ACTIVITY: Every line in the data below that holds "clrBit" should be found and copied.

DATA RECORDS:
-- ==== Sys2Proof/Laws/KeepsOps.lean ====
section
/-! SUPPORT. What every operation keeps (`Keeps`), one lemma for each: the register and memory operations, the rings' own, and the tiles. -/

namespace Sys2Proof.Machine

theorem State.setBit_keeps {s0 : State} {s : State} {f : Fld} {i : ℕ} (h1 : Keeps s0 s) : Keeps s0 (s.setBit f i) := by
  unfold State.setBit
  exact State.put_keeps h1

theorem State.clrBit_keeps {s0 : State} {s : State} {f : Fld} {i : ℕ} (h1 : Keeps s0 s) : Keeps s0 (s.clrBit f i) := by
  unfold State.clrBit
  exact State.put_keeps h1

theorem State.peak_keeps {s0 : State} {s : State} {f : Fld} {v : ℕ} (h1 : Keeps s0 s) : Keeps s0 (s.peak f v) := by
  unfold State.peak
  extract_lets +onlyGivenNames x1
  clear_value x1
  extract_lets +onlyGivenNames x2
  have k2 : Keeps s0 x2 := State.put_keeps h1
  clear_value x2
  exact Keeps.same k2 rfl rfl rfl rfl

theorem State.free_keeps {s0 : State} {s : State} (h1 : Keeps s0 s) : Keeps s0 s.free.2 := by
  unfold State.free
  refine Keeps.mk2 ?_
  exact Keeps.same h1 rfl rfl rfl rfl

theorem State.queueWb_keeps {s0 : State} {s : State} {a : ℕ} {k : ℕ} (h1 : Keeps s0 s) : Keeps s0 (s.queueWb a k) := by
  unfold State.queueWb
  exact Keeps.same h1 rfl rfl rfl rfl

theorem State.landWb_keeps {s0 : State} {s : State} {a : ℕ} {k : ℕ} (h1 : Keeps s0 s) : Keeps s0 (s.landWb a k) := by
  unfold State.landWb
  refine Keeps.ite ?_ ?_
  · exact Keeps.same h1 rfl rfl rfl rfl
  · exact h1

theorem State.setAnnals_keeps {s0 : State} {s : State} {a : Annals} (h1 : Keeps s0 s) : Keeps s0 (s.setAnnals a) := by
  unfold State.setAnnals
  extract_lets +onlyGivenNames x1
  have k1 : Keeps s0 x1 := State.put_keeps h1
  clear_value x1
  exact Keeps.same k1 rfl rfl rfl rfl

theorem State.triggerFlush_keeps {s0 : State} {s : State} (h1 : Keeps s0 s) : Keeps s0 s.triggerFlush := by
  unfold State.triggerFlush
  refine Keeps.ite ?_ ?_
  · exact Keeps.same h1 rfl rfl rfl rfl
  · exact State.put_keeps h1

theorem State.record_keeps {s0 : State} {s : State} {code : ℕ} {sev : ℕ} {payload : ℕ} (h1 : Keeps s0 s) : Keeps s0
    (s.record code sev payload) := by
  unfold State.record
  extract_lets +onlyGivenNames x1
  clear_value x1
  split
  · refine Keeps.ite ?_ ?_
    · exact State.bump_keeps (State.setAnnals_keeps h1)
    · refine Keeps.ite ?_ ?_
      · exact State.put_keeps (State.bump_keeps (State.setAnnals_keeps h1))
      · extract_lets +onlyGivenNames x2
        have k2 : Keeps s0 x2 := State.setAnnals_keeps h1
        clear_value x2
        refine Keeps.ite ?_ ?_
        · exact State.triggerFlush_keeps k2
        · exact k2
  · refine Keeps.ite ?_ ?_
    · exact State.bump_keeps (State.setAnnals_keeps h1)
    · extract_lets +onlyGivenNames x3
      have k3 : Keeps s0 x3 := State.setAnnals_keeps h1
      clear_value x3
      refine Keeps.ite ?_ ?_
      · exact State.triggerFlush_keeps k3
      · exact k3
  · extract_lets +onlyGivenNames x4
    have k4 : Keeps s0 x4 := State.setAnnals_keeps h1
    clear_value x4
    refine Keeps.ite ?_ ?_
    · exact State.triggerFlush_keeps k4
    · exact k4
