theorem State.pathCell_keeps {s0 : State} {s : State} {dom : ℕ} {d : ℕ × ℕ} {src : Word} {g : ℤ} (h1 : Keeps s0 s) :
    Keeps s0 (s.pathCell dom d src g).2 := by
  unfold State.pathCell
  extract_lets +onlyGivenNames x1
  clear_value x1
  extract_lets +onlyGivenNames x2
  have k2 : Keeps s0 x2.2 := State.xchRead_keeps h1
  clear_value x2
  extract_lets +onlyGivenNames x3
  have k3 : Keeps s0 x3.2 := by
    unfold x3
    refine Keeps.ite2 ?_ ?_
    · exact k2
    · exact h1
  clear_value x3
  exact k3

theorem State.routeProgress_keeps {s0 : State} {s : State} {c : XpChange} {isEnd : Bool} (h1 : Keeps s0 s) : Keeps s0
    (s.routeProgress c isEnd) := by
  unfold State.routeProgress
  split
  · extract_lets +onlyGivenNames x1
    clear_value x1
    refine Keeps.ite ?_ ?_
    · extract_lets +onlyGivenNames x2
      have k2 : Keeps s0 x2 := State.setExec_keeps h1
      clear_value x2
      refine Keeps.ite ?_ ?_
      · exact State.finish_keeps k2
      · exact k2
    · exact h1
  · exact h1

theorem State.takeStep_keeps {s0 : State} {s : State} {n : ℕ} (h1 : Keeps s0 s) : Keeps s0 (s.takeStep n) := by
  unfold State.takeStep
  extract_lets +onlyGivenNames x1
  clear_value x1
  extract_lets +onlyGivenNames x2
  clear_value x2
  extract_lets +onlyGivenNames x3
  have k3 : Keeps s0 x3 := State.setXp_keeps h1
  clear_value x3
  split
  · exact State.routeProgress_keeps (State.routeProgress_keeps k3)
  · exact k3

theorem State.zcTimeoutStep_keeps {s0 : State} {s : State} {n : ℕ} (h1 : Keeps s0 s) : Keeps s0 (s.zcTimeoutStep n) := by
  unfold State.zcTimeoutStep
  extract_lets +onlyGivenNames x1
  clear_value x1
  extract_lets +onlyGivenNames x2
  have k2 : Keeps s0 x2 := State.setXp_keeps h1
  clear_value x2
  exact State.takeStep_keeps (State.post_keeps k2)

theorem State.zcTick_keeps {s0 : State} {s : State} {n : ℕ} {a : ℤ} (h1 : Keeps s0 s) : Keeps s0 (s.zcTick n a) := by
  unfold State.zcTick
  extract_lets +onlyGivenNames x1
  clear_value x1
  split
  · refine Keeps.ite ?_ ?_
    · exact State.takeStep_keeps h1
    · refine Keeps.ite ?_ ?_
      · exact State.zcTimeoutStep_keeps h1
      · exact State.setXp_keeps h1
  · exact h1

theorem State.rampBegins_keeps {s0 : State} {s : State} {n : ℕ} (h1 : Keeps s0 s) : Keeps s0 (s.rampBegins n) := by
  unfold State.rampBegins
  extract_lets +onlyGivenNames x1
  clear_value x1
  split
  · refine Keeps.ite ?_ ?_
    · exact State.routeProgress_keeps h1
    · exact h1
  · exact h1

theorem State.newPath_keeps {s0 : State} {s : State} {dom : ℕ} {n : ℕ} {d : ℕ × ℕ} (h1 : Keeps s0 s) : Keeps s0
    (s.newPath dom n d).2 := by
  unfold State.newPath
  extract_lets +onlyGivenNames x1
  have k1 : Keeps s0 x1.2 := State.srcCell_keeps h1
  clear_value x1
  extract_lets +onlyGivenNames x2
  have k2 : Keeps s0 x2 := State.zcTick_keeps (State.rampBegins_keeps k1)
  clear_value x2
  extract_lets +onlyGivenNames x3
  clear_value x3
  extract_lets +onlyGivenNames x4
  clear_value x4
  extract_lets +onlyGivenNames x5
  have k5 : Keeps s0 x5.2 := by
    unfold x5
    unfold State.pathCell
    extract_lets +onlyGivenNames x6
    clear_value x6
    extract_lets +onlyGivenNames x7
    have k7 : Keeps s0 x7.2 := State.xchRead_keeps k2
    clear_value x7
    extract_lets +onlyGivenNames x8
    have k8 : Keeps s0 x8.2 := by
      unfold x8
      refine Keeps.ite2 ?_ ?_
      · exact k7
      · exact k2
    clear_value x8
    exact k8
  clear_value x5
  extract_lets +onlyGivenNames x9
  clear_value x9
  extract_lets +onlyGivenNames x10
  clear_value x10
  extract_lets +onlyGivenNames x11
  clear_value x11
  extract_lets +onlyGivenNames x12
  clear_value x12
  extract_lets +onlyGivenNames x13
  clear_value x13
  refine Keeps.mk2 ?_
  exact State.setXp_keeps k5

theorem State.oldTicked_keeps {s0 : State} {s : State} {n : ℕ} (h1 : Keeps s0 s) : Keeps s0 (s.oldTicked n) := by
  unfold State.oldTicked
  extract_lets +onlyGivenNames x1
  clear_value x1
  exact State.setXp_keeps h1

theorem State.oldPath_keeps {s0 : State} {s : State} {dom : ℕ} {n : ℕ} {d : ℕ × ℕ} (h1 : Keeps s0 s) : Keeps s0
    (s.oldPath dom n d).2 := by
  unfold State.oldPath
  extract_lets +onlyGivenNames x1
  clear_value x1
  extract_lets +onlyGivenNames x2
  have k2 : Keeps s0 x2.2 := State.srcCell_keeps h1
  clear_value x2
  extract_lets +onlyGivenNames x3
  have k3 : Keeps s0 x3.2 := by
    unfold x3
    unfold State.pathCell
    extract_lets +onlyGivenNames x4
    clear_value x4
    extract_lets +onlyGivenNames x5
    have k5 : Keeps s0 x5.2 := State.xchRead_keeps k2
    clear_value x5
    extract_lets +onlyGivenNames x6
    have k6 : Keeps s0 x6.2 := by
      unfold x6
      refine Keeps.ite2 ?_ ?_
      · exact k5
      · exact k2
    clear_value x6
    exact k6
  clear_value x3
  extract_lets +onlyGivenNames x7
  clear_value x7
  refine Keeps.mk2 ?_
  exact State.oldTicked_keeps k3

PROBLEM SOLUTION:
theorem State.clrBit_keeps {s0 : State} {s : State} {f : Fld} {i : ℕ} (h1 : Keeps s0 s) : Keeps s0 (s.clrBit f i) := by
  unfold State.clrBit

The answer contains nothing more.